(Collected data)
══════════════════════════════

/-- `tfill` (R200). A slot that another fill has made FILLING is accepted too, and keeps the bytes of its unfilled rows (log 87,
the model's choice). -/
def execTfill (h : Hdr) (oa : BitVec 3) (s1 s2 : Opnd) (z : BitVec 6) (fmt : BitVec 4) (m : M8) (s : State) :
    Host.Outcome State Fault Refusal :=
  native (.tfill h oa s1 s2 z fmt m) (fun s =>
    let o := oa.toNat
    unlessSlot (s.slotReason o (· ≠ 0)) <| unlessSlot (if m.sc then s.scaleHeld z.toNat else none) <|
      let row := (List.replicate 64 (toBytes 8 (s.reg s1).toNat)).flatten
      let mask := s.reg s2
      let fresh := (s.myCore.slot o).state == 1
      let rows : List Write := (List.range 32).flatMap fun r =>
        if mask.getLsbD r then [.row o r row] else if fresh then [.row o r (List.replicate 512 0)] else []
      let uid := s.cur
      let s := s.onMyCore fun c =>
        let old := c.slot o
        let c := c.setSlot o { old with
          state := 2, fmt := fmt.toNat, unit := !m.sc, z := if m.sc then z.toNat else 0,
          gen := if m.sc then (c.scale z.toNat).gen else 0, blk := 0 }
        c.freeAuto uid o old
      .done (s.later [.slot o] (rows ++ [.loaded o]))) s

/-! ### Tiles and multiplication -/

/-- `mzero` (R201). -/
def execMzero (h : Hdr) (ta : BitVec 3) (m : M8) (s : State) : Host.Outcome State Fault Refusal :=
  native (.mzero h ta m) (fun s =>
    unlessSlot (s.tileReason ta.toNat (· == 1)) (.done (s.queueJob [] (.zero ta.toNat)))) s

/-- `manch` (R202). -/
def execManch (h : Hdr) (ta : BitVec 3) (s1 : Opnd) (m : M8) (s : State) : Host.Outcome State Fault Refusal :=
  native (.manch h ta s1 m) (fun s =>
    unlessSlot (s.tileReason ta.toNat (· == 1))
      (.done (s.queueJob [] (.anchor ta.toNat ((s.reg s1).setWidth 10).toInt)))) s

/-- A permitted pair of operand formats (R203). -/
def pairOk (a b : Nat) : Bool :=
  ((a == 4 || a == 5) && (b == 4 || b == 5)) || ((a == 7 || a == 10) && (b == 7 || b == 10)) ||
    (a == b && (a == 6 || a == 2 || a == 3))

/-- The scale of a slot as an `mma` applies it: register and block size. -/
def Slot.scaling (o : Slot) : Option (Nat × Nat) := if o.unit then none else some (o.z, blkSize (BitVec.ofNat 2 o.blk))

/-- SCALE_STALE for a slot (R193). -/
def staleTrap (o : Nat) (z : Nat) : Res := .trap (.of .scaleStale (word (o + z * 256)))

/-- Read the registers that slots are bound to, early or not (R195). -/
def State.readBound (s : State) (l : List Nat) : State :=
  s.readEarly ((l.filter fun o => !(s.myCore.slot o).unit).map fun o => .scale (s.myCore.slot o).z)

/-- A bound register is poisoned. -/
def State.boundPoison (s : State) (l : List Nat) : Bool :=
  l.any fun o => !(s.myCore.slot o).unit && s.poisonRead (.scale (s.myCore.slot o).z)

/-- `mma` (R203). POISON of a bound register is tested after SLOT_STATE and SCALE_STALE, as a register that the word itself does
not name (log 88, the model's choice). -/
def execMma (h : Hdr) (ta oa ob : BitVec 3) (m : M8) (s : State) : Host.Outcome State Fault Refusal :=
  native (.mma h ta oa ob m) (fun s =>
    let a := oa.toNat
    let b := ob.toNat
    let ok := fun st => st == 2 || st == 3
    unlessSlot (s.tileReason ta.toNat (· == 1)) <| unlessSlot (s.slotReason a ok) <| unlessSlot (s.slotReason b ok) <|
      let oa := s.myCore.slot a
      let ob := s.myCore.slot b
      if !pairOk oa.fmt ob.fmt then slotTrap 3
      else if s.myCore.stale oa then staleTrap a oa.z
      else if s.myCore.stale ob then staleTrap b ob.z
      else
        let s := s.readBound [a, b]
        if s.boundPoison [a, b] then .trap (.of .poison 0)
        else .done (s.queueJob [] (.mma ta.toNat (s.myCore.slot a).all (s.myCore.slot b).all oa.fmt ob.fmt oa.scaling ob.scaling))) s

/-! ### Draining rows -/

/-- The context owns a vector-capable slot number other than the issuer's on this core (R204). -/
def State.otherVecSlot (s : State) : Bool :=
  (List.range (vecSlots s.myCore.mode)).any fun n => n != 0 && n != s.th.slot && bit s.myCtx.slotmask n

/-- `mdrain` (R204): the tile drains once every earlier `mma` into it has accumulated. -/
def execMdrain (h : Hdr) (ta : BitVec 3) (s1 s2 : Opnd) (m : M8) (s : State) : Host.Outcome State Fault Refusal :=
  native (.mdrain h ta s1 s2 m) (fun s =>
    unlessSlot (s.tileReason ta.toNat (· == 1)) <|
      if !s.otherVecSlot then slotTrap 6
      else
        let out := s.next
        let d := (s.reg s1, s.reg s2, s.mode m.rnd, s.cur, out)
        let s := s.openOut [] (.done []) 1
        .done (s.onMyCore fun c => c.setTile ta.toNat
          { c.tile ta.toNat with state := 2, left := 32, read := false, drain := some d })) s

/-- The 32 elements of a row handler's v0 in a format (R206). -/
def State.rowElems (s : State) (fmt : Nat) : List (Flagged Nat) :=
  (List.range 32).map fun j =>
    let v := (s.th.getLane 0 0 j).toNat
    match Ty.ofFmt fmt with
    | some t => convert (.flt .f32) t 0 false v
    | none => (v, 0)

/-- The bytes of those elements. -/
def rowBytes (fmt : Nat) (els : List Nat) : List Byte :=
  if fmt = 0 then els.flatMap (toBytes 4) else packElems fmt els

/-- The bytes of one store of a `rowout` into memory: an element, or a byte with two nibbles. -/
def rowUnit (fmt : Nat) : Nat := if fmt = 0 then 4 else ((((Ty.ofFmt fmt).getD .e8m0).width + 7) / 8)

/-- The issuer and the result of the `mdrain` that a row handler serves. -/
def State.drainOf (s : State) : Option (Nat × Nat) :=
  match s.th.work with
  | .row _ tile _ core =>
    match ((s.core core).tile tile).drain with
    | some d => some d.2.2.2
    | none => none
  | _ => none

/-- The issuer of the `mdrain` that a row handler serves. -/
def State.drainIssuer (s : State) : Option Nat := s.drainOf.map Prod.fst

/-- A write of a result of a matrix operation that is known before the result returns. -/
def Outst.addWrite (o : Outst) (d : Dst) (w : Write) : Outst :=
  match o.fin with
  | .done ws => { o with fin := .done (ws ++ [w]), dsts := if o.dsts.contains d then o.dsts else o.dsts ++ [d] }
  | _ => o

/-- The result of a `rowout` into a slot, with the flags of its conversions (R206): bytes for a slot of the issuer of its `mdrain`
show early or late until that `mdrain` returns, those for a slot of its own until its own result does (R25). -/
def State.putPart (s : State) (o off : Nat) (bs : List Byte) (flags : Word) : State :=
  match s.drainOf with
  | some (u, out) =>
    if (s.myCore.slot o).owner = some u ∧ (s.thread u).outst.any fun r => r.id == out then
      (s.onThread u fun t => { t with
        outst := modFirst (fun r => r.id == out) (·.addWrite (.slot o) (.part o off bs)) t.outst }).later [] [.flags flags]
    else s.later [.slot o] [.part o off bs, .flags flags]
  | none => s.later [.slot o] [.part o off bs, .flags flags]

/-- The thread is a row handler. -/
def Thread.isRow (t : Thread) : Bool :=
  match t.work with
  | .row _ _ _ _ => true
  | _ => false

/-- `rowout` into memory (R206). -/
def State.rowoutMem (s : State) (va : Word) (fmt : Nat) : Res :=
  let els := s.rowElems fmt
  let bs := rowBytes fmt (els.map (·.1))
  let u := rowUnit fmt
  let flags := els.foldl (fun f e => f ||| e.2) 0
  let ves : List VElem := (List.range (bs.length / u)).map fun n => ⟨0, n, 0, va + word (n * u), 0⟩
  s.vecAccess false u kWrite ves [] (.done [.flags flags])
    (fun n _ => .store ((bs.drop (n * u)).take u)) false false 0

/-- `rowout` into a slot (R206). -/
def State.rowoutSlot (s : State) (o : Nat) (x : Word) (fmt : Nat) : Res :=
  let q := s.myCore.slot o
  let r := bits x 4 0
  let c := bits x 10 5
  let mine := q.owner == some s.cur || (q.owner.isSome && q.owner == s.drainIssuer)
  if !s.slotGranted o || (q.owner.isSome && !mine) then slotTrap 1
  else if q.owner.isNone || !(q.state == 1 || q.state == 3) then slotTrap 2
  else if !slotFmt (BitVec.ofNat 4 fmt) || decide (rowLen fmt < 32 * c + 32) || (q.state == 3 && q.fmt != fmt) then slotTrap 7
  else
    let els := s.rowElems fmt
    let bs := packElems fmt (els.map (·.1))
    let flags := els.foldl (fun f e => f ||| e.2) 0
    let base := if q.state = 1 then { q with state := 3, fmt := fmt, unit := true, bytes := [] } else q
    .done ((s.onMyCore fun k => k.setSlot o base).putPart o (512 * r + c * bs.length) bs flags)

══════════════════════════════

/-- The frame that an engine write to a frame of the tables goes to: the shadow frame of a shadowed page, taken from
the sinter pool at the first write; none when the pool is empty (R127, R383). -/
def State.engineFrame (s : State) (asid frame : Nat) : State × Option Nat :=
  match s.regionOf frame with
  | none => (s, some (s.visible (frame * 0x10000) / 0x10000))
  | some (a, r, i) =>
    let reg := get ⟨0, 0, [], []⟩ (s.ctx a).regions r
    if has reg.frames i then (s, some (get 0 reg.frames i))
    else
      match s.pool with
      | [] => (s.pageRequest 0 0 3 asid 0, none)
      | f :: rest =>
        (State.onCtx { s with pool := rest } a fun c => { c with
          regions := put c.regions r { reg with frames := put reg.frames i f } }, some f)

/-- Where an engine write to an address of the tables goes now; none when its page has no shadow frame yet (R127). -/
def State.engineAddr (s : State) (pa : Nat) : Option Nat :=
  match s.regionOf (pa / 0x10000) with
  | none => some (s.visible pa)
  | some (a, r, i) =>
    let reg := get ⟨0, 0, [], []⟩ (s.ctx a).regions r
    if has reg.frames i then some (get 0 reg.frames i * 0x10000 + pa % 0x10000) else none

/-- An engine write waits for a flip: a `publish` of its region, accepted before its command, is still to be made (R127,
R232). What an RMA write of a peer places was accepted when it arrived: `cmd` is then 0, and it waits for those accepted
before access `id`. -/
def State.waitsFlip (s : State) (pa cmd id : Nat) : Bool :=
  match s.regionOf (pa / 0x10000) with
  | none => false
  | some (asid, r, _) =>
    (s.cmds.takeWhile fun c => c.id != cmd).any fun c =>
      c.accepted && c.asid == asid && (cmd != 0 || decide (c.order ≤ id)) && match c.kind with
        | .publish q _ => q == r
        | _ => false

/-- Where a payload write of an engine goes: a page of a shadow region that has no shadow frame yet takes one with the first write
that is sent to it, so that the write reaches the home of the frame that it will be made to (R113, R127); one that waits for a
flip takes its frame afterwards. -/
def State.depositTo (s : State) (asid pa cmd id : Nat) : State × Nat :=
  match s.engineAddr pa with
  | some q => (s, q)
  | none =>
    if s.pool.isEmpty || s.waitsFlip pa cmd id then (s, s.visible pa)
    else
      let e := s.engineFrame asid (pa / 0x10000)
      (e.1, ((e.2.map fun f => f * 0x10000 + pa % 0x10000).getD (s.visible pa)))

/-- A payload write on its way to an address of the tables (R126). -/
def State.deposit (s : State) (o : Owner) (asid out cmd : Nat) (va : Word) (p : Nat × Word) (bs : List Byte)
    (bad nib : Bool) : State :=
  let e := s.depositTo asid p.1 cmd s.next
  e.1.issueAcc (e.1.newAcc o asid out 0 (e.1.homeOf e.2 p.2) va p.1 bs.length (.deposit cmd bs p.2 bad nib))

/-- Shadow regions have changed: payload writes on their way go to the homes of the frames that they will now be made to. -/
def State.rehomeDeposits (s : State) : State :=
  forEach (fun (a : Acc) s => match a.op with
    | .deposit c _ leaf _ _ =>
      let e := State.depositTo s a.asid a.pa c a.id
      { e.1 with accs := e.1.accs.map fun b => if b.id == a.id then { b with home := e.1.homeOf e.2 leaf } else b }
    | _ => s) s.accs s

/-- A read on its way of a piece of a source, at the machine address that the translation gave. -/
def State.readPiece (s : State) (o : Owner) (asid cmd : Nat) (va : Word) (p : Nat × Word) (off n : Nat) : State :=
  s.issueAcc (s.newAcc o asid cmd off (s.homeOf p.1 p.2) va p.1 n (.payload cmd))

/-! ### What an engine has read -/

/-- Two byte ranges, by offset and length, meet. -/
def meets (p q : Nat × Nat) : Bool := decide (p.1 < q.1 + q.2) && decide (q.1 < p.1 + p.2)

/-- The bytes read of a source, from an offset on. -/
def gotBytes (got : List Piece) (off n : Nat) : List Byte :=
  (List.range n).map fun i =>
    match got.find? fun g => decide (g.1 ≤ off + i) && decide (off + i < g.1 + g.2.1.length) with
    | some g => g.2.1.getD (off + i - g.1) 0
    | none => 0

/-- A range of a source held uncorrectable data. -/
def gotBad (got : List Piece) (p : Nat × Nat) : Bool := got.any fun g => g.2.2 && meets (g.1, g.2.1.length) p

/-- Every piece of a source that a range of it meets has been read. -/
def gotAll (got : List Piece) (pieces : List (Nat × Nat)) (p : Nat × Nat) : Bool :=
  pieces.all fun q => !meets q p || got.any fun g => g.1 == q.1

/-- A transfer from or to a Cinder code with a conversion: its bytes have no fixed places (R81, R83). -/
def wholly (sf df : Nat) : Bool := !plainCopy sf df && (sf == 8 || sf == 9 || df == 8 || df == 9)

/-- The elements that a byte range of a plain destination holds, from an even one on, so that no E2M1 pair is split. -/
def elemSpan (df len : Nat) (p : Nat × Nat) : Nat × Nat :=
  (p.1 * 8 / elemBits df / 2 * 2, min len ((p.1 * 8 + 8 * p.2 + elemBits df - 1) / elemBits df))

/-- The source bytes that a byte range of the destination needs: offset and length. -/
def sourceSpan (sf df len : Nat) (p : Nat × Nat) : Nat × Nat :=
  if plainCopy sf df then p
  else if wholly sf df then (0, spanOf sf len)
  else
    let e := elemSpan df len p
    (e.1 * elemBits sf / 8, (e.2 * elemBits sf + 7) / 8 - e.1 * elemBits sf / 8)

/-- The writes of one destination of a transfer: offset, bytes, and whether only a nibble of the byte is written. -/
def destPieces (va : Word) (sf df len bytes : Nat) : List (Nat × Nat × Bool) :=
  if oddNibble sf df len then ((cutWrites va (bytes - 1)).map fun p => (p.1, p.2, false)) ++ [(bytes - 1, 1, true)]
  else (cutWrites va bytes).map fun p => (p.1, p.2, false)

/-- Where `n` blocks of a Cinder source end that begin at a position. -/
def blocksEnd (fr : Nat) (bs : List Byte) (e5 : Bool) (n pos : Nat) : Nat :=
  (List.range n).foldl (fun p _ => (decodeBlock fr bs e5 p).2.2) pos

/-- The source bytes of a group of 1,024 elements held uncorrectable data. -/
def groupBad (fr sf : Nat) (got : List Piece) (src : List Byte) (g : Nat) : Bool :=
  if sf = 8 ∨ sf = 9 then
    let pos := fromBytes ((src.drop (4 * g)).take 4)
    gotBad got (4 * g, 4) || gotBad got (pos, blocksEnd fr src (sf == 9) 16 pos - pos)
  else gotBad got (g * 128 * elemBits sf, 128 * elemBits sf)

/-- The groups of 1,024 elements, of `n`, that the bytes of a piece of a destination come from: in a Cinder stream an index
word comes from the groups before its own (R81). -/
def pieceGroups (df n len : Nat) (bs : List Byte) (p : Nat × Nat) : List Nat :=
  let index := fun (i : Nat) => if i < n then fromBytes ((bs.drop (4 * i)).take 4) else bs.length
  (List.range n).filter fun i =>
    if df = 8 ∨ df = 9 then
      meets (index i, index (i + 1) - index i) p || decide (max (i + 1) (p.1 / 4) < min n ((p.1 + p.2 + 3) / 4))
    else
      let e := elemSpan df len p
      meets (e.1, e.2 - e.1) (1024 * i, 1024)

══════════════════════════════

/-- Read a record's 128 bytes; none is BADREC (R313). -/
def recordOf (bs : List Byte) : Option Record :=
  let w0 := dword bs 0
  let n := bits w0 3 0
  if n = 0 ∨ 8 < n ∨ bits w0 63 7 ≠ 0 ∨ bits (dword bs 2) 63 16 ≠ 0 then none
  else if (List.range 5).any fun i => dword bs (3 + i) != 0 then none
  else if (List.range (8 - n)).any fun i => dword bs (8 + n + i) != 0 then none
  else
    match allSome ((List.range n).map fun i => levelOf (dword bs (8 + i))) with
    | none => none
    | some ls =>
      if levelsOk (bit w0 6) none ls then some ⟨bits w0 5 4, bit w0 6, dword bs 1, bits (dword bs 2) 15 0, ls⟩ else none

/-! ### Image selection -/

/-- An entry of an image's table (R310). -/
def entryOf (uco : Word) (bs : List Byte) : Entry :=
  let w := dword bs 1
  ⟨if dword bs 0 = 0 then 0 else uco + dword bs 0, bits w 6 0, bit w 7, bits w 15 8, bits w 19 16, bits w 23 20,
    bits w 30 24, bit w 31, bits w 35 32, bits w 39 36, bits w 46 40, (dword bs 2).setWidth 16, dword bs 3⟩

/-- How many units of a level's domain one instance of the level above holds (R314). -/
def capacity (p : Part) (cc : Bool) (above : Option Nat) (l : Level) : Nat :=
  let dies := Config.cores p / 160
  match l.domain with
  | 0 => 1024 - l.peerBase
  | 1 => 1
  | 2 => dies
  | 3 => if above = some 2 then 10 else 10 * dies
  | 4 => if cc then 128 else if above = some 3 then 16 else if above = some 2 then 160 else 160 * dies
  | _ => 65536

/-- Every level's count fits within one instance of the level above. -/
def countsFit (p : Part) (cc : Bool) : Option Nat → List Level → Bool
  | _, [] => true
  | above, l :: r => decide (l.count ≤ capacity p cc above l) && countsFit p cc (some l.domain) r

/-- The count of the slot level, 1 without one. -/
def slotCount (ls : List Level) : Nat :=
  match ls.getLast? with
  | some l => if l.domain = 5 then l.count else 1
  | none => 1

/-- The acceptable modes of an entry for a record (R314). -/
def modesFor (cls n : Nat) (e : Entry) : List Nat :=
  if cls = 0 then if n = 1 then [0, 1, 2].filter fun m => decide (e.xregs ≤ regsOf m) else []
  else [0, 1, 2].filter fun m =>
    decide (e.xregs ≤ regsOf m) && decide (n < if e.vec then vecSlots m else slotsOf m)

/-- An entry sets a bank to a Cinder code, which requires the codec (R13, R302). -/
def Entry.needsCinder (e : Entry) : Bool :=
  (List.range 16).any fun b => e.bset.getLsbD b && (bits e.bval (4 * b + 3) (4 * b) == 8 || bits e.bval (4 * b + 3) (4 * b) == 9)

══════════════════════════════

Across the entries above, how many lines contain "work"? Provide only the count.

2